Looking back almost exactly three decades, it still resonates. In a lifetime of watching football I have never experienced anything close to what happened in Istanbul that time. This was a football match in which the local fans, boiling with nationalistic intensity, determined to play their part in ensuring the nose of European football royalty was properly bloodied. It is a claim often made, but back then the crowd really was the 12th man.

United had arrived in Turkey for the second leg of their Champions League second-round tie having paid for their complacency in the first. In the manner of their current successors in Copenhagen recently, they had raced into a 2-0 lead at Old Trafford then quickly let it slip. Galatasaray had levelled things by half-time, before taking the lead soon after. Only an 81st-minute equaliser by Eric Cantona had saved United’s then unbeaten home record in European competition.

So they knew as they touched down in Turkey for the second leg, having conceded so many away goals, only a win would do. Walking behind the players as they made their way nervously through the boisterous welcoming committee, it was obvious this was going to be some challenge.

That evening, Alex Ferguson gave an upbeat press conference at the Ali Sami Yen Stadium, certain his side had the wherewithal to progress. The first question, though, wondered if he had ever experienced a riot like the one at the airport.

“That was a riot was it, lads?” came the jovial reply. “Youse lot have obviously never been to a Glasgow wedding.”

After he had finished, I took a walk on to the pitch, surveying the bowl-like sweep of empty open terraces that we had been informed would be heaving the next night. In the centre circle was Denis Law, then co-commentator for ITV. Had he played here, I asked.

“Yes, for Scotland,” he replied.

And what was the atmosphere like? His answer was succinct.

“S--- myself.”

Bryan Robson leads Manchester United out, followed by Peter Schmeichel, at Ali Sami Yen Stadium - 'Welcome to Hell' 30 years on: The night Man United took on Galatasaray — and Turkish riot police
Bryan Robson leads Manchester United out, followed by Peter Schmeichel, amid a raucous atmosphere at Ali Sami Yen Stadium - PA

The evening of the game, the media bus got to the ground two hours before kick-off. As we were dropped off, outside there was no one in sight. Not a soul. It was as if we had arrived on the wrong day. I asked the bus driver where everyone was. “Inside,” came the reply. “They have been here since 9am.”

They were there all right. Once inside the stadium, a thumping roar enveloped the place, like a plane taking off. The front of the top tier was lined with men pounding big bass drums. Behind them was a constant swirl of firecrackers and flares. A pall of gunpowder smoke smothered the playing surface. The chanting was incessant: one stand would belt out a cry, another would answer in perfect coordination. And this was more than 90 minutes before kick-off.

The only space in the ground I could see was in the away section. About 300 United fans stood surrounded by police. The rest of the 1,200 who had travelled seemingly had yet to arrive.

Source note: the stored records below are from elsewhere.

-- ==== Sys2Proof/Machine/ControlTransfer.lean ====
section
/-! DEFINITION. Control transfer (spec/43_control_transfer.md R180 to R185). -/

namespace Sys2Proof.Machine

/-- R180: `pc <- pc + (sext_32(imm) << 2) + 4` if `x[rs] = x[rt]`, else `pc + 4`. -/
def execBeq (rs rt : RegIdx) (imm : Imm) (s : State) : Host.Outcome State Fault Refusal :=
  runRow .beq (iFormat rs rt imm) s

/-- R181: `pc <- target << 2`. The ALU runs on the fields inside `target` (R185). -/
def execJ (target : Target) (s : State) : Host.Outcome State Fault Refusal :=
  runRow .j (jFormat target) s

end Sys2Proof.Machine
end

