-- ==== Sys2Proof/Machine/Halting.lean ====
section
/-! DEFINITION. The two rows of the opcode table that halt before any register is read: the end-of-program sentinel
(spec/40_datapath.md R121) and the unsupported opcodes (spec/30_encoding.md R82). -/

namespace Sys2Proof.Machine

/-- R121: the all-zero word halts with cause `FetchZero`. -/
def execHalt (s : State) : Host.Outcome State Fault Refusal := takeHalt .fetchZero s

/-- R82: an opcode with no row in the control ROM halts with cause `BadOpcode`; nothing of the word is used. -/
def execUnsupported (_word : Word) (s : State) : Host.Outcome State Fault Refusal := takeHalt .badOpcode s

end Sys2Proof.Machine
end

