-- ==== Sys2Proof/Machine/Core.lean ====
section
/-! DEFINITION. The machine the host reads. -/

def Sys2Proof.core : Host.Core :=
  { State := Sys2Proof.Machine.State, Fault := Sys2Proof.Machine.Fault,
    Refusal := Sys2Proof.Machine.Refusal, step := Sys2Proof.Machine.step, reset := Sys2Proof.Machine.State.reset }
end

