-- ==== Sys2Proof/Safety.lean ====
section
/-! DEFINITION. The terms claims use: what the caller sees of a cycle, the invariant of a run, and what each instruction
may write. -/

namespace Sys2Proof.Machine

/-- The next state of an outcome, if it is one. -/
def nextOf : Host.Outcome State Fault Refusal → Option State
  | .next t => some t
  | .fault _ => none
  | .refused _ => none

/-- The model fault of an outcome, if it is one. -/
def faultOf : Host.Outcome State Fault Refusal → Option Fault
  | .next _ => none
  | .fault r => some r
  | .refused _ => none

/-- The block's output `halt` in a cycle with this outcome (R143). -/
def haltOutput (o : Host.Outcome State Fault Refusal) : Bool :=
  ((nextOf o).bind State.halt).isSome

/-- The block's output `fault` in a cycle with this outcome (R143, R206). -/
def faultOutput (o : Host.Outcome State Fault Refusal) : Bool := (faultOf o).isSome

/-- The program counter is a multiple of 4 (R24). -/
abbrev State.pcAligned (s : State) : Prop := s.pc.extractLsb' 0 2 = 0#2

/-- Every cell of memory lies inside the array of `MEM_WORDS` words (R40). -/
abbrev State.memInArray (s : State) : Prop := ∀ c ∈ s.mem, c.1 < 4 * s.params.memWords

/-- The invariant of a run: memory is canonical and inside the array, and the pc is aligned (R24, R26, R40). -/
abbrev State.Inv (s : State) : Prop := s.mem.wf ∧ s.memInArray ∧ s.pcAligned

/-- The byte address of a load or store: base plus sign-extended offset, modulo 2^32 (R170, R171). -/
abbrev dataAddress (s : State) (rs : RegIdx) (imm : Imm) : Word := regRead s.x rs + sext32 imm

/-- The ALU result `v` makes a cycle that accesses no memory halt (R126, R150). -/
abbrev inHaltWindow (s : State) (v : Word) : Prop :=
  s.params.haltCheckAll = true ∧ wordIndex v = s.params.haltIndex

/-- The ALU result of a `j` cycle, which only the halt-index test uses (R185). -/
abbrev jumpAluResult (s : State) (target : Target) : Word :=
  aluResult (regRead s.x (target.extractLsb' 21 5))
    (if s.params.jAluSrc then sext32 (target.extractLsb' 0 16) else regRead s.x (target.extractLsb' 16 5))
    s.params.jAluOp

/-- The register an instruction may write, by its result field (R64); none for `sw`, `beq`, `j` and the halting rows. -/
def destination : Instr → Option RegIdx
  | .halt => none
  | .slt _ _ rd _ => some rd
  | .sltu _ _ rd _ => some rd
  | .add _ _ rd _ _ => some rd
  | .j _ => none
  | .beq _ _ _ => none
  | .addi _ rt _ => some rt
  | .lui _ rt _ => some rt
  | .lw _ rt _ => some rt
  | .sw _ _ _ => none
  | .unsupported _ => none

/-- The word index an instruction stores to: that of the address of an `sw` (R171), none for every other. -/
def storeIndex (s : State) : Instr → Option Nat
  | .halt => none
  | .slt _ _ _ _ => none
  | .sltu _ _ _ _ => none
  | .add _ _ _ _ _ => none
  | .j _ => none
  | .beq _ _ _ => none
  | .addi _ _ _ => none
  | .lui _ _ _ => none
  | .lw _ _ _ => none
  | .sw rs _ imm => some (wordIndex (dataAddress s rs imm))
  | .unsupported _ => none

/-- Two states that agree on everything but the program counter. -/
abbrev sameButPc (s t : State) : Prop :=
  s.params = t.params ∧ s.x = t.x ∧ s.mem = t.mem ∧ s.halt = t.halt

end Sys2Proof.Machine
end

With half an hour to go to kick-off, down by the entrance to the underground tunnel that led to dressing rooms, a phalanx of police formed a tortoise of riot shields to protect the United players as they came on to the pitch to warm up. Rockets fired from the stands thwacked off the shields. A huge chant of “f--- you f--- you, f--- you Manchester” erupted by way of welcome.

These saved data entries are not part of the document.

/-- A row without a memory access completes when the halt-index test is limited to accesses (R126). -/
theorem runRow_no_access {row : RomRow} {s : State} (hall : s.params.haltCheckAll = false)
    (hr : (romCtl s.params row).memRead = false) (hw : (romCtl s.params row).memWrite = false) (f : Fields) :
    ∃ t, runRow row f s = .next t ∧ t.halt = none := by
  have hhalts : ¬rowHalts row f s := fun ⟨h, _⟩ => by simp [haltTestApplies, hall, hr, hw] at h
  have hfaults : ¬rowFaults row f s := fun ⟨h, _⟩ => by simp [hr, hw] at h
  exact ⟨rowNext row f s, by rw [runRow_eq, if_neg hhalts, if_neg hfaults], rowNext_halt ..⟩

/-- Settles O28: the rows of the seven instructions have MemRead and MemWrite clear. -/
theorem noHaltTestWithoutAccess : Obligations.NoHaltTestWithoutAccess := by
  intro s hall
  have hcompletes {row : RomRow} := runRow_no_access (row := row) hall
  exact ⟨fun _ _ _ => hcompletes (row := .addi) rfl rfl _, fun _ _ _ => hcompletes (row := .lui) rfl rfl _,
    fun _ _ _ => hcompletes (row := .beq) rfl rfl _, fun _ => hcompletes (row := .j) rfl rfl _,
    fun _ _ _ _ _ => hcompletes (row := .add) rfl rfl _, fun _ _ _ _ => hcompletes (row := .slt) rfl rfl _,
    fun _ _ _ _ => hcompletes (row := .sltu) rfl rfl _⟩

end Sys2Proof.Machine
end

section
/-! The units: the ALU, the sign extender and the program counter update (spec/40_datapath.md R100 to R110, R130 to
R132), and where a jump goes. -/

namespace Sys2Proof.Machine

/-! ### ALU and sign extender -/

theorem zeroFlag_iff (result : Word) : zeroFlag result = true ↔ result = 0#32 := beq_iff_eq

/-- Two's-complement subtraction as the adder makes it (R102). -/
theorem sub_eq_add_not_add_one (a b : Word) : a - b = a + ~~~b + 1#32 := by
  rw [BitVec.sub_eq_add_neg, BitVec.neg_eq_not_add, BitVec.add_assoc]

theorem boolWord_slt (a b : Word) : boolWord (a.slt b) = if a.toInt < b.toInt then 1#32 else 0#32 := by
  simp [boolWord, BitVec.slt_iff_toInt_lt]

theorem boolWord_ult (a b : Word) : boolWord (a.ult b) = if a.toNat < b.toNat then 1#32 else 0#32 := by
  simp [boolWord, BitVec.ult_iff_lt, BitVec.lt_def]

/-- Settles O29: each selector's result by the law of its operation, and the zero flag by its own. -/
theorem aluOperationsAsSpecified : Obligations.AluOperationsAsSpecified := by
  intro a b
  refine ⟨BitVec.toNat_add a b, sub_eq_add_not_add_one a b, ?_, boolWord_slt a b, boolWord_ult a b, fun i => ?_,
    fun i => ?_, ?_, fun i hi => ?_, fun sel => zeroFlag_iff _⟩
  · simp only [alu_zero, aluResult_sub, zeroFlag_sub, beq_iff_eq]
  · exact BitVec.getLsbD_and
  · exact BitVec.getLsbD_or
  · exact BitVec.shiftLeft_eq_concat_of_lt (x := b) (n := 16) (by decide)
  · simp [hi]

/-- Settles O30: sign extension puts sixteen copies of the top bit above the value. -/
theorem signExtenderRepeatsBit15 : Obligations.SignExtenderRepeatsBit15 :=
  fun v => BitVec.signExtend_eq_append_of_le (x := v) (v := 32) (by decide)

/-! ### The next pc (R130 to R132) -/

section
variable (pc ext : Word) (target : Target) {ctl : Ctl} {zero : Bool}

theorem pcUpdate_taken (h : ctl.branch = true ∧ zero = true) :
    pcUpdate pc target ext ctl zero = pc + ext * 4#32 + 4#32 := by
  rw [pcUpdate, if_pos (by simpa using h), shiftLeft_two]

theorem pcUpdate_jump (h : ¬(ctl.branch = true ∧ zero = true)) (hj : ctl.jump = true) :
    pcUpdate pc target ext ctl zero = jumpTarget target := by
  rw [pcUpdate, if_neg (by simpa using h), if_pos hj]

theorem pcUpdate_next (h : ¬(ctl.branch = true ∧ zero = true)) (hj : ctl.jump = false) :
    pcUpdate pc target ext ctl zero = pc + 4#32 := by
  rw [pcUpdate, if_neg (by simpa using h), if_neg (by simp [hj])]

end

/-- No row sets Branch and Jump (R81, R131). -/
theorem romCtl_not_branch_and_jump (p : Params) (row : RomRow) :
    ¬((romCtl p row).branch = true ∧ (romCtl p row).jump = true) := by
  cases row <;> simp [romCtl]

/-- Settles O34: the three sources of the next pc, and the rows of the ROM. -/
theorem nextPcHasOneSource : Obligations.NextPcHasOneSource := by
  refine ⟨fun ctl pc ext target zero => ⟨fun h => ?_, fun h hj => ?_, fun h hj => ?_⟩,
    romCtl_not_branch_and_jump⟩
  · exact pcUpdate_taken pc ext target h
  · rw [pcUpdate_jump pc ext target h hj, jumpTarget_toNat]
  · exact pcUpdate_next pc ext target h hj

/-! ### Jumps (R132, R181) -/

theorem wordIndex_jumpTarget (target : Target) : wordIndex (jumpTarget target) = target.toNat := by
  rw [wordIndex_eq_div, jumpTarget_toNat]
  omega

/-- A jump changes no state element but the pc (R181). -/
theorem rowNext_j (target : Target) (s : State) :
    rowNext .j (jFormat target) s = s.commit (jumpTarget target) s.x s.mem := by
  simp [rowNext, rowMem, romCtl, pcUpdate, writeback]

theorem rowAlu_j (target : Target) (s : State) :
    (rowAlu .j (jFormat target) s).result = jumpAluResult s target := by
  simp [rowAlu, romCtl, operandB, jumpAluResult]

/-- A jump halts in the halt window of its ALU result, and else goes to its target (R181, R185). -/
theorem exec_j (target : Target) (s : State) :
    exec (.j target) s =
      if inHaltWindow s (jumpAluResult s target) then .next (s.markHalt .haltAddress)
      else .next (s.commit (jumpTarget target) s.x s.mem) := by
  have hrun : exec (.j target) s = runRow .j (jFormat target) s := rfl
  rw [hrun, runRow_eq, rowNext_j]
  simp [rowHalts, rowFaults, haltTestApplies, romCtl, rowAlu_j, inHaltWindow]

/-- A jump that answers a state without a halt went to its target, outside the halt window. -/
theorem exec_j_completes {target : Target} {s t : State} (h : exec (.j target) s = .next t) (ht : t.halt = none) :
    ¬inHaltWindow s (jumpAluResult s target) ∧ t = s.commit (jumpTarget target) s.x s.mem := by
  rw [exec_j] at h
  split at h
  · cases h; cases ht
  · next hw => cases h; exact ⟨hw, rfl⟩

/-- Settles O44: neither the halt window nor the next state of a jump reads the pc. -/
theorem jumpIgnoresCurrentPc : Obligations.JumpIgnoresCurrentPc := by
  intro s t u v target hst hu hv hhalt
  obtain ⟨hp, hx, hm, _⟩ := hst
  obtain ⟨hwin, rfl⟩ := exec_j_completes hu hhalt
  have hwin' : ¬inHaltWindow t (jumpAluResult t target) := by
    simpa only [inHaltWindow, jumpAluResult, hp, hx] using hwin
  have hlt := target.isLt
  refine ⟨?_, jumpTarget_toNat target, ?_, fun hout => step_fetch_fault ?_⟩
  · rw [exec_j, if_neg hwin'] at hv
    cases hv
    simp only [State.commit, hp, hx, hm]
  · rw [State.commit_pc, jumpTarget_toNat]
    omega
  · rwa [State.commit_pc, wordIndex_jumpTarget]

end Sys2Proof.Machine
end

section
/-! The state elements that one cycle may change (spec/30_encoding.md R81, spec/40_datapath.md R141). -/

namespace Sys2Proof.Machine

/-- No row writes a register and memory in one cycle (R81). -/
theorem romCtl_not_both_writes (p : Params) (row : RomRow) :
    ¬((romCtl p row).regWrite = true ∧ (romCtl p row).memWrite = true) := by
  cases row <;> simp [romCtl]

/-- A completed row leaves the registers or the memory as they were. -/
theorem rowNext_x_or_mem (row : RomRow) (f : Fields) (s : State) :
    (rowNext row f s).x = s.x ∨ (rowNext row f s).mem = s.mem := by
  cases hw : (romCtl s.params row).regWrite with
  | false => exact .inl (by rw [rowNext_x, hw, regWrite_false])
  | true =>
    have hmw : (romCtl s.params row).memWrite = false :=
      Bool.eq_false_iff.2 fun hmw => romCtl_not_both_writes _ _ ⟨hw, hmw⟩
    exact .inr (by simp [rowMem, hmw])

theorem exec_next_x_or_mem {i : Instr} {s t : State} (h : exec i s = .next t) : t.x = s.x ∨ t.mem = s.mem := by
  rcases exec_next h with ⟨c, _, rfl⟩ | ⟨row, f, _, rfl⟩
  · exact .inl rfl
  · exact rowNext_x_or_mem row f s

/-- All the memory words that a meaning changes are one word. -/
theorem exec_changes_one_word {i : Instr} {s t : State} (h : exec i s = .next t) :
    ∃ d, ∀ k, t.mem.readWord k ≠ s.mem.readWord k → k = d := by
  rcases exec_next_mem h with hm | ⟨d, v, _, hm⟩ <;> rw [hm]
  · exact ⟨0, fun _ hk => absurd rfl hk⟩
  · exact ⟨d, fun k hk => by_contra fun hne => hk (Memory.readWord_writeWord_ne _ v hne)⟩

/-- Settles O47: the meaning of the fetched word stores at most one word, and then writes no register. -/
theorem atMostOneWordChangesAndNeverBoth : Obligations.AtMostOneWordChangesAndNeverBoth := by
  intro s t h
  obtain ⟨_, hexec⟩ := step_next h
  obtain ⟨d, hd⟩ := exec_changes_one_word hexec
  exact ⟨fun k l hk hl => (hd k hk).trans (hd l hl).symm, exec_next_x_or_mem hexec⟩

end Sys2Proof.Machine
end

section
/-! The ALU instructions (spec/41_alu_instructions.md R150 to R155): one lemma for the five rows that write an ALU
result to a register, then each instruction by its ALU result. -/

namespace Sys2Proof.Machine

/-! ### The cycle of an ALU instruction (R126, R150) -/

/-- The cycle of an instruction that writes its ALU result `v` to register `r` and accesses no memory. -/
def aluCycle (s : State) (r : RegIdx) (v : Word) : Host.Outcome State Fault Refusal :=
  if inHaltWindow s v then .next (s.markHalt .haltAddress)
  else .next (s.commit (s.pc + 4#32) (regSet s.x r v) s.mem)

theorem aluCycle_spec (s : State) (r : RegIdx) (v : Word) :
    (¬inHaltWindow s v →
      aluCycle s r v = .next { s with x := regSet s.x r v, pc := s.pc + 4#32, halt := none }) ∧
    (inHaltWindow s v → aluCycle s r v = .next { s with halt := some .haltAddress }) :=
  ⟨fun h => if_neg h, fun h => if_pos h⟩

/-- A row whose vector sets RegWrite and no other flag than RegDst and ALUSrc writes its ALU result (R81, R140). -/
theorem runRow_eq_aluCycle {row : RomRow} {s : State} {regDst aluSrc : Bool} {aluOp : BitVec 3}
    (h : romCtl s.params row = ⟨regDst, false, false, false, false, false, aluSrc, true, aluOp⟩) (f : Fields) :
    runRow row f s =
      aluCycle s (if regDst then f.rd else f.rt)
        (aluResult (regRead s.x f.rs) (if aluSrc then sext32 f.imm else regRead s.x f.rt) aluOp) := by
  have halu : (rowAlu row f s).result =
      aluResult (regRead s.x f.rs) (if aluSrc then sext32 f.imm else regRead s.x f.rt) aluOp := by
    rw [rowAlu, h, alu_result, operandB]
  have hnext : rowNext row f s =
      s.commit (s.pc + 4#32) (regSet s.x (if regDst then f.rd else f.rt) (rowAlu row f s).result) s.mem := by
    simp [rowNext, rowMem, h, pcUpdate, writeback, writeIndex, writeValue]
  have hhalts : rowHalts row f s ↔ inHaltWindow s (rowAlu row f s).result := by
    simp [rowHalts, haltTestApplies, h]
  have hfaults : ¬rowFaults row f s := by simp [rowFaults, h]
  rw [runRow_eq, if_neg hfaults, hnext, ← halu, aluCycle]
  exact if_congr hhalts rfl rfl

/-! ### Each instruction by its ALU result (R151 to R155) -/

section
variable (rs rt rd : RegIdx) (shamt : Shamt) (funct : Funct) (imm : Imm) (s : State)

theorem exec_addi : exec (.addi rs rt imm) s = aluCycle s rt (regRead s.x rs + imm.signExtend 32) :=
  (runRow_eq_aluCycle rfl (iFormat rs rt imm)).trans (by simp [sext32])

theorem exec_add : exec (.add rs rt rd shamt funct) s = aluCycle s rd (regRead s.x rs + regRead s.x rt) :=
  (runRow_eq_aluCycle rfl (rFormat rs rt rd shamt funct)).trans (by simp)

theorem exec_slt :
    exec (.slt rs rt rd shamt) s =
      aluCycle s rd (if (regRead s.x rs).toInt < (regRead s.x rt).toInt then 1#32 else 0#32) :=
  (runRow_eq_aluCycle rfl (rFormat rs rt rd shamt 0x2A#6)).trans (by simp [boolWord_slt])

theorem exec_sltu :
    exec (.sltu rs rt rd shamt) s =
      aluCycle s rd (if (regRead s.x rs).toNat < (regRead s.x rt).toNat then 1#32 else 0#32) :=
  (runRow_eq_aluCycle rfl (rFormat rs rt rd shamt 0x2B#6)).trans (by simp [boolWord_ult])

theorem exec_lui : exec (.lui rs rt imm) s = aluCycle s rt (imm ++ 0x0000#16) :=
  (runRow_eq_aluCycle rfl (iFormat rs rt imm)).trans (by simp [sext32_shiftLeft_16])

end

/-- A compare's result has word index 0, the halt index of a memory without words alone (R47, log 19). -/
theorem inHaltWindow_compare_iff (s : State) (c : Prop) [Decidable c] :
    inHaltWindow s (if c then 1#32 else 0#32) ↔ s.params.haltCheckAll = true ∧ s.params.memWords = 0 := by
  have hidx : wordIndex (if c then 1#32 else 0#32) = 0 := by split <;> rfl
  rw [inHaltWindow, hidx, eq_comm (a := 0)]

/-- A compare's cycle completes unless the halt-index test covers it and memory has no word (R153, R154). -/
theorem aluCycle_compare_spec (s : State) (r : RegIdx) (c : Prop) [Decidable c] :
    let v := if c then 1#32 else 0#32
    (0 < s.params.memWords ∨ s.params.haltCheckAll = false →
      aluCycle s r v = .next { s with x := regSet s.x r v, pc := s.pc + 4#32, halt := none }) ∧
    (s.params.memWords = 0 → s.params.haltCheckAll = true →
      aluCycle s r v = .next { s with halt := some .haltAddress }) := by
  intro v
  obtain ⟨hcompletes, hhalts⟩ := aluCycle_spec s r v
  have hwin : inHaltWindow s v ↔ s.params.haltCheckAll = true ∧ s.params.memWords = 0 := inHaltWindow_compare_iff s c
  refine ⟨fun h => hcompletes fun hv => ?_, fun h0 hall => hhalts (hwin.2 ⟨hall, h0⟩)⟩
  obtain ⟨hall, h0⟩ := hwin.1 hv
  rcases h with hpos | hoff
  · exact hpos.ne' h0
  · exact absurd hall (by simp [hoff])

/-- The shamt of a word lies inside its immediate field (R62). -/
theorem immOf_shamt (w : Word) : (immOf w).extractLsb' 6 5 = shamtOf w := by
  apply BitVec.eq_of_toNat_eq
  simp only [immOf, shamtOf, BitVec.extractLsb'_toNat, Nat.shiftRight_eq_div_pow]
  omega

theorem shamtOf_encodeI (op : Opcode) (rs rt : RegIdx) (imm : Imm) :
    shamtOf (encodeI op rs rt imm) = imm.extractLsb' 6 5 := by
  rw [← immOf_shamt, immOf_encodeI]

/-! ### The obligations -/

/-- Settles O35: the cycle by its ALU result, and the rewrite of R71 by the low six bits of the immediate. -/
theorem addiAddsImmediate : Obligations.AddiAddsImmediate := by
  intro rs rt imm s v
  rw [exec_addi]
  obtain ⟨hcompletes, hhalts⟩ := aluCycle_spec s rt v
  have hfunct : functOf (encode (.addi rs rt imm)) = imm.extractLsb' 0 6 := functOf_encodeI ..
  have hrewrite (ha : s.params.aliasRequiresOp0 = false) :=
    (rewriteFollowsAliasRequiresOp0.2 s.params (encode (.addi rs rt imm))).1 (.inl ha)
  refine ⟨rfl, rfl, hcompletes, hhalts, fun ha hf => ?_, fun ha hf => ?_⟩
  · rw [(hrewrite ha).1 (hfunct.trans hf)]
    simp [encode, shamtOf_encodeI]
  · rw [(hrewrite ha).2 (hfunct.trans hf)]
    simp [encode, shamtOf_encodeI]

/-- Settles O36: the row takes both operands from registers and names `rd`. -/
theorem addAddsRegisters : Obligations.AddAddsRegisters := by
  intro rs rt rd shamt funct s v
  rw [exec_add]
  exact ⟨rfl, rfl, aluCycle_spec s rd v⟩

/-- Settles O37: the signed comparison's result is in the halt window of a memory without words alone. -/
theorem sltComparesSigned : Obligations.SltComparesSigned := by
  intro rs rt rd shamt s v
  rw [exec_slt]
  exact ⟨rfl, rfl, aluCycle_compare_spec s rd _⟩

Just before things got under way, I spotted from the press box Turkey’s prime minister Tansu Ciller arrive, waving to the crowd. Unpopular in the polls, she was seizing the opportunity to associate herself with Turkish sporting success.

And what a success it turned out to be. With the noise unceasing, as if chanting alone would take their side to victory, everything was played out in an ear-bleeding cacophony. As the sound boomed around them, United looked disjointed; distracted.

Corralled by Uefa’s then limit on foreign players – which counted Irish, Welsh and Scottish internationals as foreigners in English teams – Ferguson had been obliged to tinker with his favoured line-up, dropping Mark Hughes. Without the bull-like forward, United seemed toothless. Indeed, only a superb double save by Peter Schmeichel from Hakan Sukur (whose popularity at the club propelled him into a later career as a member of the Turkish grand assembly) kept them in it.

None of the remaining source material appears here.